Sunday, 14 July 2013

towers of paper

Ramadan is in! and i'm super lazy on the weekends. what the hell is wrong with me? why can't i be up and learning at the early morning? i'm hating myself more than before. especially cause with so many work i should realize that the situation is going to explode in my face.

Few days back my friend seems real motivated to lose her weight. i'm thinking how i envy that motivation, and start to wish she wouldn't change. Gawd, i'm an awful friend. Maybe what i need to some restructuring of my books and things. a lecturer once told me she liked to do that so she would feel refreshed. i plan to do just that, who cares if i sleep late. i obviously do not deserve anymore shut eye after what i did for the whole morning.

I'm thinking i should also move the pasting on my wall around. a change of scenery yeah. and now i've got nothing to say but that i've been too lazy and i pray ALLAH S.W.T. give me motivation and strength to finish what i've taken upon myself.
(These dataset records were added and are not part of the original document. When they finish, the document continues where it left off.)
/-- R142 to R145. -/
theorem readSense_fails {s : State} {i : CardIx} (c : ChanIx) {reg : Params → Nat} (hg : ResultReg s.params (reg s.params))
    (h : Ready s i) (ho : s.nextAnswer.ok = false) :
    (readSense c reg).Fails s 1 [] [senseFailed s.params c (reg s.params)] s.cards := by
  obtain ⟨r, hg, _⟩ := hg
  have hb := readWordOp_fail (route_sns h.2.1 h.2.2.1 c) hg ho
  refine ⟨_, ?_, effect_received _ _ _ _, scratch_received _ _ _ _, received_cards _ _ _ _⟩
  simp only [readSense]
  rw [Op.get_bind, Op.bind_error hb]

/-- R142. -/
theorem rawShuntOp_fails {s : State} {i : CardIx} (c : ChanIx) (h : Ready s i) (ho : s.nextAnswer.ok = false) :
    (rawShuntOp (cardNo i) (chanNo c)).Fails s 1 [] [senseFailed s.params c s.params.snsRegShunt] s.cards := by
  simp only [rawShuntOp, chanIx_chanNo, Op.pure_bind]
  exact (readSense_fails c (reg := Params.snsRegShunt) (snsRegs_distinct h.2.1).1 h ho).then h.requireOpen

/-- R141, R143 to R145: an operation that rewrites the calibration word and then goes on with `y`, `y`'s first transaction being
the one that fails. -/
theorem calThen_fails {s : State} {i : CardIx} {c : ChanIx} {y : Op α} {ws : List (Nat × Byte)} {es : List Event}
    (h : Ready s i) (hb : NoBusError 1 s)
    (hy : ∀ t, Ready t i → t.params = s.params → t.cards = s.cards → t.nextAnswer = s.answer 1 → y.Fails t 1 ws es t.cards) :
    (do calibrate c; y : Op α).Fails s 2 (calWrites s.params i c ++ ws) (calEvent s.params c :: es) s.cards := by
  obtain ⟨t, ht, he, hs, hc⟩ := calibrate_runs c h (hb.next (by omega))
  have hr : Ready t i := h.step he (calWrites_no_switch _ _ _) (by rw [hc])
  have := Op.Fails.after (f := fun _ => y) ht he hs (hc ▸ hy t hr he.params hc he.nextAnswer)
  exact this

/-- R141, R143 to R145: the read fails after the rewrite. -/
theorem calRead_fails {s : State} {i : CardIx} (c : ChanIx) {reg : Params → Nat} (hg : ResultReg s.params (reg s.params))
    (h : Ready s i) (hf : FirstBusError 1 s) :
    (do calibrate c; readSense c reg : Op Int).Fails s 2 (calWrites s.params i c)
      [calEvent s.params c, senseFailed s.params c (reg s.params)] s.cards := by
  have := calThen_fails (c := c) (y := readSense c reg) h hf.1 fun t hr hp _ hn => by
    have := readSense_fails c (reg := reg) (hp ▸ hg) hr (hn ▸ hf.2)
    rw [hp] at this
    exact this
  simpa using this

/-- R140, R104: the configuration write fails after the calibration write. -/
theorem senseInitOp_fails_second {s : State} {i : CardIx} (c : ChanIx) (h : Ready s i) (hf : FirstBusError 1 s) :
    ∃ ws, (ws = [] ∨ ws = cfgWrites s.params i c) ∧ (senseInitOp (cardNo i) (chanNo c)).Fails s 2
      (calWrites s.params i c ++ ws) [calEvent s.params c, cfgFailed s.params c] s.cards := by
  refine ⟨([cfgWrites s.params i c].take (s.answer 1).landed).flatten, take_singleton_flatten _ _, ?_⟩
  have := calThen_fails (c := c) (y := do
      let p := (← get).params
      writeWordOp p.snsAddr[c] p.snsRegCfg (bswap16 p.cfgWord)) (ws := ([cfgWrites s.params i c].take (s.answer 1).landed).flatten)
    (es := [cfgFailed s.params c]) h hf.1 fun t hr hp hc hn => by
      have hb := writeWordOp_cfg_fail (w := bswap16 t.params.cfgWord) (route_sns hr.2.1 hr.2.2.1 c) snsReg_cfg (hn ▸ hf.2)
      rw [bswap16_bswap16] at hb
      refine ⟨_, by rw [Op.get_bind, hb], ?_, scratch_wrote _ _ _ _, wrote_cards _ _ _ _⟩
      rw [hp, hn]
      exact effect_wrote _ _ _ _
  simp only [senseInitOp, chanIx_chanNo, Op.pure_bind]
  exact this.then h.requireOpen

/-- R140: the calibration write fails. -/
theorem senseInitOp_fails_first {s : State} {i : CardIx} (c : ChanIx) (h : Ready s i) (ho : s.nextAnswer.ok = false) :
    ∃ ws, (ws = [] ∨ ws = calWrites s.params i c) ∧
      (senseInitOp (cardNo i) (chanNo c)).Fails s 1 ws [calFailed s.params c] s.cards := by
  obtain ⟨ws, hw, hf⟩ := calibrate_fails c h ho
  refine ⟨ws, hw, ?_⟩
  simp only [senseInitOp, chanIx_chanNo, Op.pure_bind]
  exact hf.bind.then h.requireOpen

/-! ## The averaged reads (R151) -/

/-- From a ready card, a `sample` of `m` transactions whose transaction `b` is the first to fail: it ends there, with cell writes
among `ws`. -/
def FailingSampler (sample : Op Rat) (i : CardIx) (s : State) (m : Nat) (ws : List (Nat × Byte)) : Prop :=
  ∀ (t : State) (b : Nat), Ready t i → t.params = s.params → b < m → FirstBusError b t →
    ∃ W es, sample.Fails t (b + 1) W es t.cards ∧ (∀ w ∈ W, w ∈ ws) ∧ es.countP Event.isBus = b + 1 ∧
      es.countP Event.isSampleDelay = 0 ∧ es.length = b + 1

/-- R147. -/
theorem shuntSample_fails (s : State) (i : CardIx) (c : ChanIx) :
    FailingSampler (shuntSample (cardNo i) (chanNo c)) i s 1 [] := by
  intro t b hr _ hb hf
  obtain rfl : b = 0 := by omega
  refine ⟨[], _, (rawShuntOp_fails c hr ?_).bind, by simp, rfl, rfl, rfl⟩
  rw [← State.answer_zero]; exact hf.2

/-- R146: a read with a calibration rewrite, by where it fails. -/
theorem calRead_failing {s : State} {i : CardIx} {c : ChanIx} {reg : Params → Nat} (hg : ∀ p : Params, p.Valid → ResultReg p (reg p))
    {x : Op Int} {y : Op Rat} {f : Int → Op Rat} (hy : y = x >>= f)
    (hx : ∀ t : State, Ready t i → ∀ n ws es, (do calibrate c; readSense c reg : Op Int).Fails t n ws es t.cards →
      x.Fails t n ws es t.cards) : FailingSampler y i s 2 (calWrites s.params i c) := by
  intro t b hr hp hb hf
  subst hy
  have hb' : b = 0 ∨ b = 1 := by omega
  rcases hb' with rfl | rfl
  · obtain ⟨ws, hw, h⟩ := calibrate_fails c hr (by rw [← State.answer_zero]; exact hf.2)
    refine ⟨ws, _, (hx t hr _ _ _ h.bind).bind, fun w hmem => ?_, rfl, rfl, rfl⟩
    rcases hw with rfl | rfl
    · cases hmem
    · rwa [hp] at hmem
  · exact ⟨_, _, (hx t hr _ _ _ (calRead_fails c (hg _ hr.2.1) hr hf)).bind, fun w hmem => by rwa [hp] at hmem, rfl, rfl, rfl⟩

/-- R148. -/
theorem busSample_fails (s : State) (i : CardIx) (c : ChanIx) :
    FailingSampler (busSample (cardNo i) (chanNo c)) i s 2 (calWrites s.params i c) := by
  refine calRead_failing (reg := Params.snsRegBus) (fun p hv => (snsRegs_distinct hv).2.1) rfl fun t hr n ws es h => ?_
  simp only [rawBusOp, chanIx_chanNo, Op.pure_bind]
  refine Op.Fails.then hr.requireOpen ?_
  have : (do calibrate c; let raw ← readSense c Params.snsRegBus; pure (busRaw raw) : Op Int) =
      (do calibrate c; readSense c Params.snsRegBus : Op Int) >>= fun raw => pure (busRaw raw) := by
    rw [bind_assoc]
  rw [this]
  exact h.bind

/-- R149. -/
theorem currentSample_fails (s : State) (i : CardIx) (c : ChanIx) :
    FailingSampler (currentSample (cardNo i) (chanNo c)) i s 2 (calWrites s.params i c) := by
  refine calRead_failing (reg := Params.snsRegCurrent) (fun p hv => (snsRegs_distinct hv).2.2.2) rfl fun t hr n ws es h => ?_
  simp only [rawCurrentOp, chanIx_chanNo, Op.pure_bind]
  exact h.then hr.requireOpen

/-- What a public read that failed did: `n` transactions, `delays` delays, cell writes among `ws`, nothing cached, `ACC` and `CNT`
dropped. -/
structure FailedRead (s t : State) (n delays : Nat) (ws : List (Nat × Byte)) : Prop where
  run : ∃ W es, Effect s t n W es ∧ (∀ w ∈ W, w ∈ ws) ∧ es.countP Event.isBus = n ∧
    es.countP Event.isSampleDelay = delays ∧ es.length = n + delays
  cards : t.cards = s.cards
  iter : t.iter = s.iter
  seekLevel : t.seekLevel = s.seekLevel
  acc : t.acc = none
  cnt : t.cnt = none

/-- R151: sample `a`, after `a` samples, whose transaction `b` is the first to fail. -/
theorem takeSample_fails {sample : Op Rat} {i : CardIx} {s t : State} {m p a b : Nat} {ws : List (Nat × Byte)}
    {g : Answer → Rat} (hf : FailingSampler sample i s m ws) (hr : Ready s i) (hw : ∀ j : CardIx, swCell j ∉ ws.map Prod.fst)
    (hb : b < m) (hfirst : FirstBusError (m * a + b) s) (ht : Sampled s m p ws g a t) :
    ∃ u, takeSample sample a t = .error (.failed .busError) u ∧ FailedRead s u.dropAcc (m * a + (b + 1)) a ws := by
  obtain ⟨W, es, he, hW, hev⟩ := ht.run
  have key : ∀ t' es', Effect t t' 0 [] es' → t'.cards = t.cards → t'.iter = t.iter → t'.seekLevel = t.seekLevel →
      es'.countP Event.isBus = 0 ∧ es'.countP Event.isSampleDelay = a - (a - 1) ∧ es'.length = a - (a - 1) →
      ∃ u, (do
        let x ← sample
        modify fun s => { s with acc := s.acc.map (· + x), cnt := s.cnt.map (· + 1) } : Op Unit) t' =
          .error (.failed .busError) u ∧ FailedRead s u.dropAcc (m * a + (b + 1)) a ws := by
    intro t' es' he' hc' hi' hl' hcnt
    have hse : Effect s t' (m * a) W (es ++ es') := by simpa using he.trans he'
    have hswW : ∀ j : CardIx, swCell j ∉ W.map Prod.fst := fun j hj => by
      obtain ⟨w, hw1, hw2⟩ := List.mem_map.mp hj
      exact hw j (List.mem_map.mpr ⟨w, hW w hw1, hw2⟩)
    have hrt : Ready t' i := hr.step hse hswW (by rw [hc', ht.cards])
    obtain ⟨W', ev, ⟨v, hv, hev', hsc, hcv⟩, hW', hcb, hcd, hcl⟩ := hf t' b hrt hse.params hb (by
      have := hfirst.after hse (by omega)
      rwa [Nat.add_sub_cancel_left] at this)
    refine ⟨v, by rw [Op.bind_error hv], ?_, hcv.trans (hc'.trans ht.cards), hsc.iter.trans (hi'.trans ht.iter),
      hsc.seekLevel.trans (hl'.trans ht.seekLevel), rfl, rfl⟩
    have hfull := hse.trans hev'
    refine ⟨W ++ W', es ++ es' ++ ev, ⟨hfull.params, hfull.running, hfull.cfg, hfull.present, hfull.inbox, hfull.mem,
      hfull.hist, hfull.tape, hfull.draws⟩, fun w hw' => ?_, ?_, ?_, ?_⟩
    · exact (List.mem_append.mp hw').elim (hW w) (hW' w)
    · rw [List.countP_append, List.countP_append, hev.bus, hcnt.1, hcb]; omega
    · rw [List.countP_append, List.countP_append, hev.delays, hcnt.2.1, hcd]; omega
    · rw [List.length_append, List.length_append, hev.length, hcnt.2.2, hcl]; omega
  unfold takeSample
  by_cases hk : 0 < a
  · rw [if_pos hk, Op.get_bind, Op.bind_ok (emit_apply _ _)]
    refine key _ [.delay .sample t.params.sampleDelayMs] (effect_event t _) rfl rfl rfl ?_
    simp [Event.isBus, Event.isSampleDelay]; omega
  · rw [if_neg hk]
    obtain rfl : a = 0 := by omega
    exact key t [] (Effect.refl t) rfl rfl rfl (by simp)

/-- R151: the average whose transaction `m * a + b`, that of sample `a`, is the first to fail. -/
theorem averageOp_fails {sample : Op Rat} {i : CardIx} {s : State} {m p a b : Nat} {ws : List (Nat × Byte)}
    {g : Answer → Rat} (hs : Sampler sample i s m p ws g) (hf : FailingSampler sample i s m ws) (hr : Ready s i)
    (hw : ∀ j : CardIx, swCell j ∉ ws.map Prod.fst) (ha : a < 6) (hb : b < m) (hfirst : FirstBusError (m * a + b) s) :
    ∃ t, averageOp sample s = .error (.failed .busError) t ∧ FailedRead s t (m * a + (b + 1)) a ws := by
  have h0 : Sampled { s with acc := some 0, cnt := some 0 } m p ws g 0 { s with acc := some 0, cnt := some 0 } :=
    ⟨⟨[], [], by simpa using Effect.refl _, by simp, ⟨rfl, rfl, rfl, rfl⟩⟩, rfl, rfl, rfl, rfl, rfl⟩
  have hs' : Sampler sample i { s with acc := some 0, cnt := some 0 } m p ws g := hs
  have hf' : FailingSampler sample i { s with acc := some 0, cnt := some 0 } m ws := hf
  have hr' : Ready { s with acc := some 0, cnt := some 0 } i := hr
  have hfirst' : FirstBusError (m * a + b) { s with acc := some 0, cnt := some 0 } := hfirst
  have hloop : ∀ (n k : Nat) (t : State), k + n = 6 → k ≤ a → Sampled { s with acc := some 0, cnt := some 0 } m p ws g k t →
      ∃ u, forEach (List.range' k n) (takeSample sample) t = .error (.failed .busError) u ∧
        FailedRead { s with acc := some 0, cnt := some 0 } u.dropAcc (m * a + (b + 1)) a ws := by
    intro n
    induction n with
    | zero => intro k t hk hle _; omega
    | succ n ih =>
      intro k t hk hle ht
      rw [List.range'_succ, forEach_cons]
      by_cases e : k = a
      · subst e
        obtain ⟨u, hu, hrest⟩ := takeSample_fails hf' hr' hw hb hfirst' ht
        exact ⟨u, Op.bind_error hu, hrest⟩
      · have hbe : NoBusError (m * (k + 1)) { s with acc := some 0, cnt := some 0 } :=
          NoBusError.mono (s := { s with acc := some 0, cnt := some 0 }) hfirst.1 (by
            calc m * (k + 1) ≤ m * a := Nat.mul_le_mul_left m (by omega)
              _ ≤ _ := Nat.le_add_right _ _)
        obtain ⟨u, hu, hnext⟩ := takeSample_runs hs' hr' hw hbe ht
        obtain ⟨v, hv, hrest⟩ := ih (k + 1) u (by omega) (by omega) hnext
        exact ⟨v, by rw [Op.bind_ok hu, hv], hrest⟩
  obtain ⟨u, hu, hrest⟩ := hloop 6 0 _ rfl (by omega) h0
  refine ⟨u.dropAcc, ?_, ?_⟩
  · unfold averageOp dropAfter
    rw [Op.modify_bind, show List.range Config.pb.senseN = List.range' 0 6 from rfl, Op.bind_error hu]
  · obtain ⟨⟨W, es, he, h1⟩, h2, h3, h4, h5, h6⟩ := hrest
    exact ⟨⟨W, es, ⟨he.params, he.running, he.cfg, he.present, he.inbox, he.mem, he.hist, he.tape, he.draws⟩, h1⟩,
      h2, h3, h4, h5, h6⟩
Amin.

note: Bazaar Ramadan is dangerous. Buying too many things that i don't need.

Friday, 5 July 2013

no way gone

mid term season is in, and assignments are hatchings? my mind is haunted by this fear that i'm not prepared for the up coming troubles. that and the fact that ramadhan is starting next week. i watched this video and supposedly i should celebrate this incredible month but truthfully i'm quite terrified. don't know how it is any different from the last years but there it is. 

having just gone through a discussion session with a close friend i'm lost on how i should view the world. openly? or conservatively? either way, i just hope that i'm not pressing her with stupid thoughts. which is highly likely a possible outcome to what i have done. ugh.... 

i've also recently been getting too many teasing remarks about an admirer. i've got issues with the opposite gender and let's just say i'm okay being cold towards them. of course this would affect my whole life and reputation but i can't help but see them as dangerous. anyway, the teasing is to the point where i am so annoyed i might be glaring at the admirer. and then there is the information given to my friend about secret pictures. hrmm... 

whatever lah. i leave it all to Allah S.W.T..

additionally, i just realised that for this whole trimester i would have to wake up early daily. personally i don't understand how morning people do it, i mean it sounds very miraculous for them to wake up early and not want to go back to bed. wish i had this super power. hahaha, of all things to ask. 

i'd like to conclude this entry with the fear of going back to kampung for raya. sure sometimes i enjoy it but overall i always silently dread it. kind of a love and hate thing? i don't know. i think people who are not as loving as me may understand the awkwardness and tiring situation that is present when meeting family.

note: i'm doom to spinsterhood and maybe loneliness.